EPA scientists know what Carol Browner cannot seem to understand. Bad science does not protect the environment. She has let EPA’s science organization go without a permanent head for much of her administration, buried scientists in bureaucratic red tape, and aggressively punished those who speak out about the agency’s problems.

It’s easy enough to dismiss Lewis as a sore-head, but it’s impossible to disregard the poor performance of EPA in marshalling and understanding science so that it can convince the SAB or produce documents that can advance beyond the "Draft, do not cite or quote" stage. It’s unlikely that EPA change will come from within.

The SAB’s record is spotty. It’s a huge organization, and different committees of the SAB behave differently. I think it would be far, far better to divorce the SAB from EPA. For a start, SAB staff should not be EPA employees, and they should not be housed in the same buildings. Although there are rules about conflicts of interest, I do not know how those rules can be used to keep out EPA grantees who benefit from the continued use of assumptions and EPA’s willingness to focus on finding or confirming risks to the exclusion of doing the best science and making use of it. Additionally, the role of EPA in selection or rejection of SAB members is opaque to me.

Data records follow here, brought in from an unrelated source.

/-! ## Valley, cairn, protection, summit, keys (7 to 10) -/

/-- R202, R212, R203, R209: a read is counted for its die and block by the level that it reached, one that needed no rebuild
shows that its channel answers, and one that no level recovers loses its codeword; a failed die leaves use, once, recorded,
in the root and in the journal; a program that waits is raised; a verify read of a page that needed more than L0 moves the
page, and one of a page no longer there is nothing; a pass reads every page that is in use once. -/
def Obligations.ValleyReads : Prop :=
  (∀ (s : State) (v cw bits : Nat) (level : DecodeLevel), wfValleyReadDone v cw = true → levelNum (levelReached s v level) < 4 →
    exec (.valleyReadDone v cw level bits) s = .next (commit s
      (channelAnswers (readCounted s v (levelReached s v level) bits) (vCh v)))) ∧
  (∀ (s : State) (v cw bits : Nat) (level : DecodeLevel), wfValleyReadDone v cw = true → levelReached s v level = .l4 →
    exec (.valleyReadDone v cw level bits) s = .next (commit s (readCounted s v .l4 bits))) ∧
  (∀ (s : State) (v cw bits : Nat) (level : DecodeLevel), wfValleyReadDone v cw = true → levelReached s v level = .failed →
    exec (.valleyReadDone v cw level bits) s = .next (commit s
      (runAll (pageLost (readCounted s v .failed bits) v (cw * 64) 64)))) ∧
  (∀ (s : State) (v : Nat), dieDown s (vDie v) = true → levelNum (levelReached s v .l0) = if stripeSound s v then 4 else 5) ∧
  (∀ (s : State) (d : Nat), wfNandResetTimeout d = true → (dieOf s d).failed = true →
    exec (.nandResetTimeout d) s = .next (commit s s)) ∧
  (∀ (s : State) (d : Nat), wfNandResetTimeout d = true → (dieOf s d).failed = false →
    let u := logEv (putF (setDie s d { dieOf s d with failed := true }) (Reg.valNvStatusFailedDies (d / 32)) (d % 32) true)
      (srcValley (d / 32)) .dieFailed (d % 32) [d / 32, d % 32] true
    let w := writeRoot u (rootStop u)
    (dieOf u d).failed = true ∧ (diePagesLive u d = [] → diePagesLive w d = [] →
      exec (.nandResetTimeout d) s = .next (commit s (opCheck (journalRec
        (setB w Reg.valWearStatusRebuildActive (! w.val.rebuild.isEmpty)) (.dieFailed d)))))) ∧
  (∀ (s : State) (d : Nat), wfNandResetTimeout d = true → exec (.nandResetTimeout d) s = .next (commit s (failDie s d))) ∧
  (∀ (s : State) (d : Nat), wfProgramWaitExpiry d = true → ((dieOf s d).wait.any fun w => decide (4 ≤ w.rank)) = true →
    exec (.programWaitExpiry d) s = .next (commit s (setDie s d { dieOf s d with raised := true }))) ∧
  (∀ (s : State) (v bits : Nat) (level : DecodeLevel), wfVerifyPassRead (.tlc v) = true → thas s.val.pages v = false →
    exec (.verifyPassRead (.tlc v) level bits) s = .next (commit s s)) ∧
  (∀ (s : State) (v bits : Nat) (level : DecodeLevel) (x : Page), wfVerifyPassRead (.tlc v) = true →
    tget s.val.pages v = some x → pageLive s (v, x) = true →
    1 ≤ levelNum (levelReached s v level) → levelNum (levelReached s v level) < 4 →
    exec (.verifyPassRead (.tlc v) level bits) s = .next (commit s (verifyNext (relocate (channelAnswers
      (pageRead (reach s (verifyDue s)) (vBlock s v) (levelReached s v level) bits) (vCh v)) v) (.tlc v)))) ∧
  (∀ (s : State) (b n bits : Nat) (level : DecodeLevel), wfVerifyPassRead (.slc b n) = true → isSys s b = true →
    n < slcPages s → levelNum level < 4 →
    exec (.verifyPassRead (.slc b n) level bits) s = .next (commit s
      (verifyNext (channelAnswers (pageRead (reach s (verifyDue s)) b level bits) (b % 32)) (.slc b n)))) ∧
  (∀ (s : State) (p : VerifyPage), p ∉ s.val.verified → s.val.verified.length + 1 < passPages s →
    (verifyNext s p).val.verified = s.val.verified ++ [p] ∧ (verifyNext s p).val.blocks = s.val.blocks) ∧
  (∀ (s : State) (p : VerifyPage), p ∈ s.val.verified → s.val.verified.length < passPages s →
    (verifyNext s p).val = s.val) ∧
  (∀ (s : State) (p : VerifyPage), p ∉ s.val.verified → passPages s ≤ s.val.verified.length + 1 →
    (verifyNext s p).val.verified = [] ∧ (∀ b ∈ (verifyNext s p).val.blocks, b.2.l4 = 0) ∧
    getF (verifyNext s p) Reg.valWearStatusVerifyPassPct = 0)

/-- R203, R206, R211, R219: an end of a program or erase that its die does not run is nothing; a program's end is timed for
its die; a relocated page that its slab still names takes over the slab's valley copy; a failed parity page leaves its stripe;
an erase that ends well empties its block and closes its intent, and one slower than twice its baseline retires it. -/
def Obligations.ValleyPrograms : Prop :=
  (∀ (s : State) (v pct : Nat) (ok : Bool), wfValleyProgramDone v = true → (tget s.val.progs v = none ∨ progRuns s v = false) →
    exec (.valleyProgramDone v ok pct) s = .next (commit s s)) ∧
  (∀ (s : State) (v pct n frm : Nat) (pg : Page), wfValleyProgramDone v = true → progRuns s v = true →
    tget s.val.progs v = some (.relocate n frm pg) → pct ≤ 200 →
    exec (.valleyProgramDone v true pct) s = .next (commit s (runAll (opCheck (reclaim (wearCheck
      (relocated (channelAnswers (programTimed s v pct) (vCh v)) n frm v pg) (vDie v))))))) ∧
  (∀ (s : State) (v pct : Nat) (k : ProgKind), wfValleyProgramDone v = true → progRuns s v = true → tget s.val.progs v = some k →
    200 < pct →
    let u := programEnds (channelAnswers (programTimed s v pct) (vCh v)) v true k
    exec (.valleyProgramDone v true pct) s = .next (commit s (runAll (opCheck (reclaim (wearCheck
      (retireBlock u (vBlock s v)) (vDie v))))))) ∧
  (∀ (s : State) (v pct st : Nat), wfValleyProgramDone v = true → progRuns s v = true → tget s.val.progs v = some (.parity st) →
    let u := stripeGone (progGone (programTimed s v pct) v) st
    exec (.valleyProgramDone v false pct) s = .next (commit s (runAll (opCheck (reclaim (wearCheck
      (retireBlock u (vBlock s v)) (vDie v))))))) ∧
  (∀ (s : State) (b pct : Nat) (ok : Bool), wfValleyEraseDone b = true →
    ((blockOf s b).intent = none ∨ (dieOf s (blockDie b)).run ≠ some (.erase b)) →
    exec (.valleyEraseDone b ok pct) s = .next (commit s s)) ∧
  (∀ (s : State) (b pct i : Nat), wfValleyEraseDone b = true → (blockOf s b).intent = some i →
    (dieOf s (blockDie b)).run = some (.erase b) → pct ≤ 200 →
    exec (.valleyEraseDone b true pct) s = .next (commit s (runAll (opCheck (levelWear
      (wearCheck (eraseEnds (eraseTimed s b pct) b true) (blockDie b)) (blockDie b)))))) ∧
  (∀ (s : State) (b pct i : Nat), wfValleyEraseDone b = true → (blockOf s b).intent = some i →
    (dieOf s (blockDie b)).run = some (.erase b) → 200 < pct →
    exec (.valleyEraseDone b true pct) s = .next (commit s (runAll (opCheck (levelWear
      (wearCheck (retireBlock (eraseEnds (eraseTimed s b pct) b true) b) (blockDie b)) (blockDie b)))))) ∧
  (∀ (s : State) (b : Nat), (∀ p ∈ (eraseEnds s b true).val.pages, vBlock s p.1 ≠ b) ∧
    blockOf (eraseEnds s b true) b = { blockOf s b with
      erases := (blockOf s b).erases + 1, intent := none, erased := true } ∧
    (eraseEnds s b false).val.pages = s.val.pages)

/-- R199, R216, R218, R221, R227: the page timers: an open stripe is closed STRIPE_CLOSE_MS after it opened, once no program of
its runs; the journal page is programmed with every waiting record, each numbered; the table-log page is programmed and what
waited for it is answered; the logbook's last page is programmed where it has changed; a flush of the pitch logs within an hour of the last is skipped and counted, and one
after it makes an image. -/
def Obligations.StoredTimers : Prop :=
  (∀ (s : State) (k : Nat) (x : Stripe), tget s.val.stripes k = some x →
    exec (.stripeCloseTimer k) s = .next (commit s
      (closeStripe (reach s (x.openedAt + ms (getF s Reg.valCfgStripeCloseMs))) k)) ∧
    (stripeBusy s k = false →
      tget (closeStripe (reach s (x.openedAt + ms (getF s Reg.valCfgStripeCloseMs))) k).val.stripes k = none)) ∧
  (∀ (s : State) (b : Nat), s.val.jrnlSince = some b →
    exec .journalPageTimer s = .next (commit s (flushJournal (reach s (b + us 500))))) ∧
  (∀ s : State, (programRecs s).val.jopen = [] ∧ (programRecs s).val.jrnlSince = none ∧
    (programRecs s).val.jnext = s.val.jnext + s.val.jopen.length ∧ (programRecs s).range = s.range) ∧
  (∀ (s : State) (b : Nat), s.val.tlogSince = some b →
    exec .tableLogPageTimer s = .next (commit s (flushTables (reach s (b + us 500)))) ∧
    (programTables (tableLog (reach s (b + us 500))) true).tables = s.tables ∧
    (programTables (tableLog (reach s (b + us 500))) true).range = s.range) ∧
  (∀ s : State, s.log.loaded = true → s.log.changed = true → s.log.recs ≠ [] → s.log.recs.length ≤ 255 →
    ∃ t p, exec .logbookPageTimer s = .next t ∧ t.log.area.getLast? = some p ∧ p.page = 0 ∧ p.recs = s.log.recs ∧
      p.seq = s.log.pageSeq ∧ t.log.changed = false ∧ t.log.recs = s.log.recs) ∧
  (∀ s : State, (s.log.loaded = false ∨ s.log.changed = false) → exec .logbookPageTimer s = .next (commit s s)) ∧
  (∀ (s : State) (b : Nat), s.cairn.lastFlush = some b → s.timebase < b + sec 3600 →
    ∃ t, exec .pitchLogFlushTimer s = .next t ∧ t.cairn = s.cairn ∧
      getF t Reg.valCairnStatusFlushSkipped =
        min (getF s Reg.valCairnStatusFlushSkipped + 1) (2 ^ Reg.valCairnStatusFlushSkipped.w - 1)) ∧
  (∀ (s : State) (b : Nat), s.cairn.lastFlush = some b → b + sec 3600 ≤ s.timebase →
    ∃ t i, exec .pitchLogFlushTimer s = .next t ∧ t.cairn.images.getLast? = some i ∧ i.logs = s.plog ∧ i.cause = 1 ∧
      t.cairn.images.length ≤ max 6 s.cairn.images.length ∧ t.cairn.lastFlush = some s.timebase ∧ t.plog = s.plog)

/-- R223 to R225, R295, Table 7-11: the cairn ROM service: an erase or program that holds within its tries answers 0
and does what it says; one that does not is remapped to a spare sector and answers 1, or 2 with no spare left, its row lost; the
calibration row and the running bank are protected (3); an address outside the cairn is 4; a margin read that
differs, a commit whose check fails and an image that does not verify are 5. -/
def Obligations.CairnService : Prop :=
  (∀ (s : State) (n tries : Nat), n < 4096 → csProtected s (n * 4096) = false → tries ≤ 3 →
    ∃ t, exec (.csErase n tries) s = .next t ∧ t.cairn.status = 0 ∧ (∀ r ∈ t.cairn.rows, r.1 / 16 ≠ n) ∧
      tcnt t.cairn.erases n = tcnt s.cairn.erases n + 1 ∧ t.val = s.val ∧ t.log = s.log) ∧
  (∀ (s : State) (n tries : Nat), n < 4096 → csProtected s (n * 4096) = true →
    exec (.csErase n tries) s = .next (commit s { s with cairn.status := 3 })) ∧
  (∀ (s : State) (n tries : Nat), 4096 ≤ n → exec (.csErase n tries) s = .next (commit s { s with cairn.status := 4 })) ∧
  (∀ (s : State) (off tries : Nat) (d : Bytes), wfCsProgram d = true → off % 256 = 0 → off < 0x1000000 →
    csProtected s off = false → tries ≤ 4 → exec (.csProgram off d tries) s = .next (commit s
      { s with cairn.rows := tset s.cairn.rows (off / 256) d, cairn.status := 0,
               cairn.weak := s.cairn.weak.filter (· != off / 4096) })) ∧
  (∀ (s : State) (off tries : Nat) (d : Bytes), wfCsProgram d = true → off % 256 = 0 → off < 0x1000000 →
    csProtected s off = false → 4 < tries → 9 ≤ getF s Reg.valCairnStatusSparesLeft →
    ∃ t, exec (.csProgram off d tries) s = .next t ∧ t.cairn.status = 1 ∧
      t.cairn.remapped = s.cairn.remapped ++ [off / 4096] ∧
      getF t Reg.valCairnStatusSparesLeft = getF s Reg.valCairnStatusSparesLeft - 1 ∧ t.log = s.log) ∧
  (∀ (s : State) (off tries : Nat) (d : Bytes), wfCsProgram d = true → off % 256 = 0 → off < 0x1000000 →
    csProtected s off = false → 4 < tries → getF s Reg.valCairnStatusSparesLeft = 0 →
    ∃ t, exec (.csProgram off d tries) s = .next t ∧ t.cairn.status = 2 ∧ tget t.cairn.rows (off / 256) = none ∧
      off / 4096 ∈ t.cairn.weak) ∧
  (∀ (s : State) (off len : Nat) (g r : Bytes), wfCsVerify g = true → off + len ≤ 0x1000000 →
    exec (.csVerify off len g r) s = .next (commit s
      { s with cairn.status := if r.length = len ∧ sha384 r = g then 0 else 5 })) ∧
  (∀ (s : State) (n : Nat), n < 2 → bankRunning s ≠ some n →
    ∃ t, exec (.csCommit (.bank n) true) s = .next t ∧ (bankOf t n).committed = true ∧ t.cairn.status = 0 ∧
      bankOf t (1 - n) = bankOf s (1 - n)) ∧
  (∀ (s : State) (n : Nat), n < 2 → bankRunning s ≠ some n →
    exec (.csCommit (.bank n) false) s = .next (commit s { s with cairn.status := 5 })) ∧
  (∀ (s : State) (b : Nat) (i : BankImage), wfCsBankVerify b = true →
    exec (.csBankVerify b i) s = .next (commit s (if bankOk s i
      then csStatus (setBank2 s b { bankOf s b with secVersion := i.secVersion, build := i.build }) 0 else csStatus s 5))) ∧
  (∀ (s : State) (b : Nat) (i : BankImage), wfCsBankVerify b = true → i.secVersion < fuseSecCounter s →
    exec (.csBankVerify b i) s = .next (commit s { s with cairn.status := 5 })) ∧
  (∀ s : State, exec .csWear s = .next (commit s { s with
    cairn.wearOut := ((List.range 4096).map (tcnt s.cairn.erases)) ++ [getF s Reg.valCairnStatusSparesLeft],
    cairn.status := 0 }))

Congress could force EPA to be more timely by questioning any regulation that is based on documents stamped "Do not cite or quote." Courts could do the same thing. Those actions would force EPA to move more quickly. As it is, time is EPA’s great ally. Industrial scientists who really know a subject are very likely to be pulled off into other projects by their companies as years pass. Then, when EPA revisits a long-dormant issue, EPA and EPA grantees are the only experts still active in that arena.

Ultimately, we can do well without the EPA. The country made it through almost two centuries without one, and as Robert Crandall of the Brookings Institution has shown again and again, the creation of EPA has had no discernible effect on the rate at which the environment has been cleaned up.

Testing of new chemicals can be handed over to third-party organizations, like Underwriters’ Laboratory, that would be formed to test and certify chemicals in the absence of EPA regulations. There’s convincing evidence that state and local governments do a much better job of dealing with old risks in the environment, such as waste sites. Those responsibilities would be taken up by other organizations if EPA disappeared.

Most complaints about EPA are directed at its costs. Well, costs are important. Unlike environmental epidemiology that struggles to find associations, it’s easy to show that rich people live longer with fewer diseases. Simply lining up ZIP codes by average income produces a list that parallels the ZIP codes with highest life expectancy. Economists disagree about whether regulatory costs of $5 million or $50 million cause one premature death, but taking money out of citizens’ pockets to pay for regulations reduces their wealth and their ability to provide for their own health.

I think, in addition, that we have paid a direct health cost for federal agency predispositions to blame everything that goes wrong with health on environmental chemicals. A number of epidemiology studies around waste sites found an increased risk of spina bifida. What was the cause? EPA and the Centers for Disease Control focused on environmental contaminants. Other people, especially in industry, said things like, "Wait a minute, those people tend to be poor. Maybe it’s their nutrition or something else other than environmental chemicals." Now, we know that folate deficiencies are a major cause of spina bifida and that supplementing food with folate protects against that birth defect. Perhaps the assumed environmental connection didn’t slow the drawing of the low folate-spina bifida link. Perhaps it did. And, so far as I know, more than 15 years of epidemiology around waste sites have failed to produce convincing evidence of human harm.